Required work:
Reproduce exactly, and only, the lines below from the one containing "structure Tracker where" through the one containing "carry them. -/".

Information provided:
@[simp] theorem modRel_pending (s : State) (x : Rel → Rel) : (s.modRel x).pending = s.pending := rfl
@[simp] theorem modRel_free (s : State) (x : Rel → Rel) : (s.modRel x).free = s.free := rfl
@[simp] theorem modRel_mem (s : State) (x : Rel → Rel) : (s.modRel x).mem = s.mem := rfl
@[simp] theorem modRel_errs (s : State) (x : Rel → Rel) : (s.modRel x).errs = s.errs := rfl
@[simp] theorem modRel_hostMem (s : State) (x : Rel → Rel) : (s.modRel x).hostMem = s.hostMem := rfl
@[simp] theorem modRel_regs (s : State) (x : Rel → Rel) : (s.modRel x).regs = s.regs := rfl
@[simp] theorem modRel_hw (s : State) (x : Rel → Rel) : (s.modRel x).hw = s.hw := rfl
@[simp] theorem modRel_clk (s : State) (x : Rel → Rel) : (s.modRel x).clk = s.clk := rfl
@[simp] theorem modRel_stitch (s : State) (x : Rel → Rel) : (s.modRel x).stitch = s.stitch := rfl
@[simp] theorem modRel_ctxs (s : State) (x : Rel → Rel) : (s.modRel x).ctxs = s.ctxs := rfl
@[simp] theorem modRel_hsync (s : State) (x : Rel → Rel) : (s.modRel x).hsync = s.hsync := rfl
@[simp] theorem modRel_bays (s : State) (x : Rel → Rel) : (s.modRel x).bays = s.bays := rfl
@[simp] theorem modRel_panels (s : State) (x : Rel → Rel) : (s.modRel x).panels = s.panels := rfl
@[simp] theorem modRel_cus (s : State) (x : Rel → Rel) : (s.modRel x).cus = s.cus := rfl
@[simp] theorem modRel_mus (s : State) (x : Rel → Rel) : (s.modRel x).mus = s.mus := rfl
@[simp] theorem modRel_rtrs (s : State) (x : Rel → Rel) : (s.modRel x).rtrs = s.rtrs := rfl
@[simp] theorem modRel_host (s : State) (x : Rel → Rel) : (s.modRel x).host = s.host := rfl
@[simp] theorem modRel_evt (s : State) (x : Rel → Rel) : (s.modRel x).evt = s.evt := rfl
@[simp] theorem modRel_claims (s : State) (x : Rel → Rel) : (s.modRel x).claims = s.claims := rfl
@[simp] theorem modRel_hbm (s : State) (x : Rel → Rel) : (s.modRel x).hbm = s.hbm := rfl
@[simp] theorem modRel_sites (s : State) (x : Rel → Rel) : (s.modRel x).sites = s.sites := rfl
@[simp] theorem modRel_twin (s : State) (x : Rel → Rel) : (s.modRel x).twin = s.twin := rfl
@[simp] theorem modRel_sup (s : State) (x : Rel → Rel) : (s.modRel x).sup = s.sup := rfl
@[simp] theorem modRel_rel (s : State) (x : Rel → Rel) : (s.modRel x).rel = x s.rel := rfl
@[simp] theorem modRel_store (s : State) (x : Rel → Rel) : (s.modRel x).store = s.store := rfl
@[simp] theorem modRel_fuses (s : State) (x : Rel → Rel) : (s.modRel x).fuses = s.fuses := rfl
@[simp] theorem modRel_spdm (s : State) (x : Rel → Rel) : (s.modRel x).spdm = s.spdm := rfl
@[simp] theorem modRel_bay (s : State) (x : Rel → Rel) (q : Nat) : (s.modRel x).bay q = s.bay q := rfl
@[simp] theorem modRel_panel (s : State) (x : Rel → Rel) (q : Nat) : (s.modRel x).panel q = s.panel q := rfl
@[simp] theorem modRel_cu (s : State) (x : Rel → Rel) (q : Nat) : (s.modRel x).cu q = s.cu q := rfl
@[simp] theorem modRel_mu (s : State) (x : Rel → Rel) (q : Nat) : (s.modRel x).mu q = s.mu q := rfl
@[simp] theorem modRel_rtr (s : State) (x : Rel → Rel) (q : Nat) : (s.modRel x).rtr q = s.rtr q := rfl
@[simp] theorem modRel_site (s : State) (x : Rel → Rel) (q : Nat) : (s.modRel x).site q = s.site q := rfl
@[simp] theorem modRel_ctx (s : State) (x : Rel → Rel) (q : Nat) : (s.modRel x).ctx? q = s.ctx? q := rfl
@[simp] theorem modRel_claim (s : State) (x : Rel → Rel) (q : Nat) : (s.modRel x).claim q = s.claim q := rfl
@[simp] theorem modRel_reg (s : State) (x : Rel → Rel) (q : RegId) : (s.modRel x).reg q = s.reg q := rfl
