theorem sliceWork_readMany (s : State) (c w n : Nat) : SliceWork c s (s.readMany (fun x i => x.readMu c i) w n).2 := by
  induction n generalizing s w with
  | zero => exact SliceWork.refl c s
  | succ n ih => exact (sliceWork_readMu s c w).trans (ih (s.readMu c w).2 (w + 1))

theorem muCapture_of_none {s : State} (c w : Nat) (p : MuPlace) (h : s.twin.frozen = []) : s.muCapture c w p = s := by
  simp [State.muCapture, h]

/-- With a frozen word the stream grows; without one a write stores its word and marks it written. -/
theorem sliceWork_writeMu (s : State) (c w : Nat) (v : Word) (h : s.twin.frozen = []) : SliceWork c s (s.writeMu c w v) := by
  unfold State.writeMu
  split
  · exact SliceWork.refl c s
  · rw [muCapture_of_none c w _ h]
    have hput := sliceWork_putWord c s (s.muWriteAddr c (s.muPlace c w)) v
    dsimp only
    generalize s.putWord (s.muWriteAddr c (s.muPlace c w)) v = x at hput ⊢
    refine hput.trans ?_
    split
    · refine ⟨fun d hd => ?_, ?_, rfl, eventsStay_of_evt_eq rfl, fun _ => rfl⟩
      · rw [modMu_mu, if_neg (fun e => hd (by simp [e]))]
      · rw [modMu_mu, if_pos rfl]
    · exact SliceWork.refl c x

theorem sliceWork_writeMany (s : State) (c w : Nat) (ds : List Word) (h : s.twin.frozen = []) : SliceWork c s (s.writeMany (fun x i d => x.writeMu c i d) w ds) := by
  induction ds generalizing s w with
  | nil => exact SliceWork.refl c s
  | cons d ds ih =>
    have hfirst := sliceWork_writeMu s c w d h
    exact hfirst.trans (ih (s.writeMu c w d) (w + 1) (by rw [hfirst.twin h, h]))

theorem sliceWork_muGrant (s : State) (c slice : Nat) (q : MuReq) (h : s.twin.frozen = []) : SliceWork c s (s.muGrant c slice q) := by
  cases hbad : s.firstBad c (1536 * slice + q.first) q.count with
  | some k =>
    obtain ⟨x, hx, hgrant⟩ := muGrant_of_bad hbad
    have hfault : SliceWork c s x := hx ▸ sliceWork_addrFault c s _ _ _ _ _
    rw [hgrant]
    split
    · exact hfault
    · exact hfault.trans (sliceWork_muAnswer x c _ _ _)
  | none =>
    rw [muGrant_of_good hbad]
    split
    · exact sliceWork_writeMany s c _ _ h
    · exact (sliceWork_readMany s c _ _).trans (sliceWork_muAnswer _ c _ _ _)

/-! ### The conflict (R164) -/

theorem muConflict_mu (s : State) (c slice g n lowest : Nat) (wide : Bool) (bank d : Nat) : (s.muConflict c slice g n lowest wide bank).mu d = s.mu d :=
  (kept_muConflict (List.Subset.refl _) (Kept.refl _ s)).eq_mu (by decide) d

theorem muConflict_twin (s : State) (c slice g n lowest : Nat) (wide : Bool) (bank : Nat) : (s.muConflict c slice g n lowest wide bank).twin = s.twin :=
  (kept_muConflict (List.Subset.refl _) (Kept.refl _ s)).eq_twin (by decide)
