-- ==== Sys2Proof/Machine/State.lean ====
section
/-!
DEFINITION. The state of the SB-2416: plain data, holding every piece of state the manual gives its eleven blocks.

What the manual derives from other state is not stored a second time: the phase and the pocket at the load station,
LOADEN, the JET, MTRIG and RFS lines, a lane's FULL condition, room, a bank's completeness and draining are functions of
this state (Machine/Lines.lean, Machine/Ops.lean).
-/

namespace Sys2Proof.Machine

/-! ## The tracker -/

/-- The edge evaluation modes of R1. -/
inductive EdgeMode where
  | x1 | x2 | x4
deriving DecidableEq, Repr

/-- The geometry values of R3. -/
structure Geometry where
  /-- Pn, the pockets on the turret. -/
  pn : Nat
  /-- C, the counts per revolution after edge evaluation. -/
  c : Nat
  /-- The edge evaluation mode. -/
  mode : EdgeMode
  /-- H, the reverse hysteresis. -/
  h : Nat
  /-- Ti, the index tolerance. -/
  ti : Nat
  /-- The position the index pulse marks. -/
  indexOffset : Nat
  /-- The phase at which a load is sampled. -/
  loadPhase : Nat
  /-- The pocket offset of the dump. -/
  dumpOffset : Nat
deriving DecidableEq, Repr

/-- The tracker states of R13 to R15. -/
inductive TrackerState where
  | idle | homing | tracking
deriving DecidableEq, Repr

/-- The encoder front end and the tracker. -/
structure Tracker where
  /-- IDLE, HOMING or TRACKING. -/
  st : TrackerState
  /-- The position counter (R2). -/
  pos : Nat
  /-- The counts by which pos stands behind the advance mark (R5). -/
  lag : Nat
  /-- The travel of the advance mark since homing (R5). -/
  travel : Travel
  /-- The travel at which the mark last stood at the index offset (section 1.7). -/
  indexRef : Travel
  /-- The reverse detector: armed or disarmed (R12). -/
  armed : Bool
  /-- The quadrature reference: the last accepted level of ENCA (R1). -/
  quadA : Bool
  /-- The quadrature reference: the last accepted level of ENCB (R1). -/
  quadB : Bool
  /-- The position captured at the last index edge checked (R16). -/
  capture : Nat
deriving DecidableEq, Repr

/-! ## Pocket records -/

/-- The two bin-table banks. -/
inductive BankId where
  | a | b
deriving DecidableEq, Repr

/-- A route: a lane, or none (R92). -/
abbrev Route := Option LaneNo

/-- The contact status of a contact-type result (R61). -/
inductive ContactStatus where
  | ok | opened | shorted
deriving DecidableEq, Repr

/-- What an accepted reading-type result leaves in a slot (R62). -/
structure Reading where
  /-- The ratio reading N, 24 bits. -/
  n : BitVec 24
  /-- The range code 0 to 7. -/
  range : BitVec 3
  /-- The overload flag. -/
  overload : Bool
  /-- The copy of the station's held temperature, in sixteenths of a degree, or none. -/
  temp : Option Int
deriving DecidableEq, Repr

/-- A station slot of a pocket record (R27), with the sequence number it was issued with where one was (R60). -/
inductive Slot where
  | waiting
  | outstanding (seq : BitVec 8)
  | contact (seq : BitVec 8) (status : ContactStatus)
  | reading (seq : BitVec 8) (r : Reading)
  | expired (seq : Option (BitVec 8))
  | skipped
deriving DecidableEq, Repr

/-- A corrected deviation D in du with its flags (R75, R80, R81). -/
structure Deviation where
  d : Int
  clamped : Bool
  tnone : Bool
deriving DecidableEq, Repr

/-- A verdict (R75): the class, with the bin index and the deviation for the classes that carry them. -/
inductive Verdict where
  | bin (i : Fin 24) (d : Deviation)
  | out (d : Deviation)
  | contact
  | missing
  | invalid
  | unstable (d : Deviation)
deriving DecidableEq, Repr

/-- How a candidate lane was reached (R123). -/
inductive RouteKind where
  | direct | partner | overflow
deriving DecidableEq, Repr

/-- The target of a routed record (R26). -/
structure Target where
  lane : LaneNo
  kind : RouteKind
deriving DecidableEq, Repr

/-- The strand reasons of R26. -/
inductive StrandReason where
  | noRoute | noLane | masked | disabled | miss
deriving DecidableEq, Repr

/-- The states of a record that is not FREE (R26). The verdict is there from classification on, the target where a lane
was found, the reason in STRANDED: each field is present exactly where the life cycle of section 2.3 has written it. -/
inductive PartState where
  | await
  | routed (v : Verdict) (t : Target)
  | fired (v : Verdict) (t : Target)
  | stranded (v : Verdict) (t : Option Target) (why : StrandReason)
deriving DecidableEq, Repr

/-- A pocket record that is not FREE (R26). -/
structure Part where
  st : PartState
  /-- The load serial number, 1 to 4,294,967,295. -/
  serial : BitVec 32
  /-- The bound bank. -/
  bank : BankId
  /-- The generation of the bound bank at load. -/
  generation : BitVec 16
  /-- The lot code of the bound bank at load. -/
  lot : BitVec 32
  /-- The station slots; `none` for a station that had role NONE at load (R27). -/
  slots : Vector (Option Slot) 4
deriving DecidableEq, Repr

/-! ## The station sequencer -/

/-- The station roles of R54. -/
inductive Role where
  | none | contact | prec
deriving DecidableEq, Repr

/-- A station record (R52), with the state of its trigger line. -/
structure Station where
  role : Role
  offset : Nat
  trigPhase : Nat
  trigWidth : Nat
  /-- The deadline d, in pockets. -/
  deadline : Nat
  /-- The trim, in du. -/
  trim : Int
  /-- Skip-on-contact-fail. -/
  skip : Bool
  /-- The sequence counter: the number of the last trigger issued (R56). -/
  seq : BitVec 8
  /-- The held temperature, or none (R71). -/
  temp : Option Int
  /-- The sequence numbers of the last 8 expired slots, oldest first (R52, R68). -/
  expired : List (BitVec 8)
  /-- While MTRIG is active: the travel at which it returns inactive (R57). -/
  pulseEnd : Option Travel
deriving DecidableEq, Repr

/-! ## The bank store -/

/-- A set bin entry (R92). -/
structure BinEntry where
  lo : Int
  hi : Int
  route : Route
deriving DecidableEq, Repr

/-- What the write frames write and classification reads: a bank's table contents, with its LOADED state (R91). -/
structure Table where
  loaded : Bool
  lot : BitVec 32
  nexp : Nat
  range : BitVec 3
  tcr : Int
  /-- G, the guard band. -/
  guard : Nat
  /-- S, the stability limit. -/
  stability : Nat
  /-- nb, the number of bins searched. -/
  nb : Nat
  entries : Vector (Option BinEntry) 24
  routeOut : Route
  routeContact : Route
  routeMissing : Route
  routeInvalid : Route
  routeUnstable : Route
deriving DecidableEq, Repr

/-- One bank (R91). -/
structure Bank where
  table : Table
  generation : BitVec 16
  /-- The number of AWAIT records bound to the bank (R102). -/
  inUse : Nat
deriving DecidableEq, Repr

/-- The bank store: both banks, the live-bank selector, the generation counter and the lock. -/
structure BankStore where
  a : Bank
  b : Bank
  live : BankId
  generation : BitVec 16
  lock : Bool
deriving DecidableEq, Repr

/-! ## The lane router and the jet drivers -/

/-- The lane attributes of R118. -/
inductive LaneAttr where
  | opened | held | disabled
deriving DecidableEq, Repr

/-- A lane's setup: the partner (R116), the offset and the jet settings (R138). -/
structure LaneSetup where
  partner : Route
  offset : Nat
  firePhase : Nat
  /-- The pulse width w. -/
  width : Nat
  /-- The first-shot extension x. -/
  firstShot : Nat
  /-- The rest distance r. -/
  restDist : Nat
  /-- The tail trim t. -/
  tailTrim : Nat
  /-- Polarity ACTIVE-LOW. -/
  activeLow : Bool
  safeLow : Bool
  safeHigh : Bool
  /-- Confirm enable. -/
  confirm : Bool
  /-- The confirm window. -/
  window : Nat
deriving DecidableEq, Repr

Exercise answer:
structure Tracker where
  /-- IDLE, HOMING or TRACKING. -/
  st : TrackerState
  /-- The position counter (R2). -/
  pos : Nat
  /-- The counts by which pos stands behind the advance mark (R5). -/
  lag : Nat
  /-- The travel of the advance mark since homing (R5). -/
  travel : Travel
  /-- The travel at which the mark last stood at the index offset (section 1.7). -/
  indexRef : Travel
  /-- The reverse detector: armed or disarmed (R12). -/
  armed : Bool
  /-- The quadrature reference: the last accepted level of ENCA (R1). -/
  quadA : Bool
  /-- The quadrature reference: the last accepted level of ENCB (R1). -/
  quadB : Bool
  /-- The position captured at the last index edge checked (R16). -/
  capture : Nat
deriving DecidableEq, Repr

/-! ## Pocket records -/

/-- The two bin-table banks. -/
inductive BankId where
  | a | b
deriving DecidableEq, Repr

/-- A route: a lane, or none (R92). -/
abbrev Route := Option LaneNo

/-- The contact status of a contact-type result (R61). -/
inductive ContactStatus where
  | ok | opened | shorted
deriving DecidableEq, Repr

/-- What an accepted reading-type result leaves in a slot (R62). -/
structure Reading where
  /-- The ratio reading N, 24 bits. -/
  n : BitVec 24
  /-- The range code 0 to 7. -/
  range : BitVec 3
  /-- The overload flag. -/
  overload : Bool
  /-- The copy of the station's held temperature, in sixteenths of a degree, or none. -/
  temp : Option Int
deriving DecidableEq, Repr

/-- A station slot of a pocket record (R27), with the sequence number it was issued with where one was (R60). -/
inductive Slot where
  | waiting
  | outstanding (seq : BitVec 8)
  | contact (seq : BitVec 8) (status : ContactStatus)
  | reading (seq : BitVec 8) (r : Reading)
  | expired (seq : Option (BitVec 8))
  | skipped
deriving DecidableEq, Repr

/-- A corrected deviation D in du with its flags (R75, R80, R81). -/
structure Deviation where
  d : Int
  clamped : Bool
  tnone : Bool
deriving DecidableEq, Repr

/-- A verdict (R75): the class, with the bin index and the deviation for the classes that carry them. -/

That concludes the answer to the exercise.